扯著嘴角苦笑了一下,孫思邈悠悠的道:“師父,我想離開了。以後只治病救人,再不問世間因果。”
聽他如此說,鳳玦皺了一下眉,但很快就想到也許這樣才是適合他的生活,所以點頭道:“好,等你身體好一點,我就送你離開。”
孫思邈聽完,閉上了眼睛,神色淡然不已,就好似他真的看開了這世間的一切一般。
兩天之後,京城的十里亭,鳳玦將包裹遞給孫思邈,道:“以後多保重!”
孫思邈點點頭,想說甚麼又沒有說,囁喏著嘴唇看著鳳玦一副y_u言又止的樣子。
“嗯?”鳳玦挑眉問道。
又好似爭鬥了半天,孫思邈才突然一臉忐忑的道:“我能叫你一聲你的名字嗎?”
鳳玦還以為他有甚麼事,卻沒想到他說的竟然是這件事,“當然。”
“鳳玦,鳳玦……”聲音越來越高,越來越亮,孫思邈好似要把以前欠的那些全部都還回來一般,直到最後,“鳳玦,我走了,你也要保重!”
“嗯!”鳳玦說著,輕輕的抱了孫思邈一下,“你也是。”
孫思邈被鳳玦抱了一下,心中最後一點不知名的東西也消散掉了,他覺的自己此時就像斷了線的風箏,終於自由了。
對鳳玦露出一個笑容,他轉身朝著遠處而去,從此,便是天涯海角。
今天也許註定就是一個送別的日子,就在孫思邈走後沒有多久,鳳玦還沒來得及收拾好心情的時候,袁天罡帶著李淳風還有一個蒙著面紗的女人便出現在視野裡。
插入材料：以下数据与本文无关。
-- ==== Sys2Proof/Config.lean ====
section
/-! DEFINITION. What the SD-724 fixes once, and the values the manual leaves open (free values, no body). -/

namespace Sys2Proof.Config

/-! ## Bounds (00 section 3, and the rules named) -/

/-- R55: the route table holds at most 16 entries. -/
def tableSlots : Nat := 16
/-- R56: the route store holds at most 8 waiting requests. -/
def storeSize : Nat := 8
/-- R111: an arrival queue holds at most 4 records. -/
def queueSize : Nat := 4
/-- R125: a siding stack holds at most 12 records. -/
def stackSize : Nat := 12
/-- R151: the roster holds at most 96 entries. -/
def rosterSize : Nat := 96
/-- R186: the alarm list holds at most 32 entries. -/
def alarmSize : Nat := 32
/-- R170: a receive queue holds at most 4 requests. -/
def receiveSize : Nat := 4
/-- R170: an answer path holds at most 4 BUSY answers. -/
def busySize : Nat := 4
/-- R175: a notice queue holds at most 16 notices. -/
def noticeSize : Nat := 16
/-- R150: the last yard minute. -/
def lastMinute : Nat := 2879
/-- R150: the minute timer, in ms. -/
def minuteMs : Nat := 60000

/-! ## Free values: nothing constrains them, and a claim holds whatever they are -/

/-- R130 breaks its ties by R129's keys, of which the slack d′ − d is not stated for an absent d with a present d′ =
the argument (log entry 30, DESIGN CHOICE: a free value). -/
opaque slackOfAbsentDue : Nat → Nat

/-- R93 gives the time remaining of a 0–120 s timer and does not say how a part of a second is given; the argument
is the time in ms (log entry 27, DESIGN CHOICE: a free value). -/
opaque partSecond : Nat → Nat

end Sys2Proof.Config
end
見到鳳玦,袁天罡臉上滿是愧疚,猶豫了一下才走到鳳玦身前,深深的施了一個禮,才道:“我就要離開了,本來覺的心中有愧,是不想再見道兄的,卻沒想到還是在這遇見了。”
袁天罡身邊的女子也對著鳳玦拜了一下,這才道:“多謝國師,萬語千言,唯一個謝字而已。”聽這女子的聲音,竟然是蕭皇后。
想到之前的種種,鳳玦哪裡還不知道蕭皇后與袁天罡之間的關係,想來袁天罡從泰山上離開去了李世民那裡,也是為了這位蕭皇后吧,甚至自己被李元霸陷害,其中也少不了袁天罡的影子。
心中有惱怒,但此時此刻又好似都不重要了,鳳玦淡淡的道:“後會無期。”
袁天罡與蕭皇后一聽,就知道鳳玦根本沒原諒他們,互相對視了一眼,兩人雙雙拜倒,給鳳玦磕了幾個頭,這才站起來道:“後會無期!”算是了了一樁恩怨。
沒有管他們,鳳玦將視線移到了李淳風身上,只見他抱著一個罈子,臉上肅穆一片,竟然沒有了一點當初那種活潑的樣子,卻又多了很多其他的東西,就好似一夜之間長大了,由一個不諳世事的少年變成了一個成年人一般。
猶豫了一下,鳳玦對他道:“你的暴雨梨花針曾經救了我一命,我欠你的。”
李淳風本來低著頭愛憐的看著手裡的罈子,聞言身體一頓,“我倒希望我不曾救過你,那樣,起碼他就不會死。”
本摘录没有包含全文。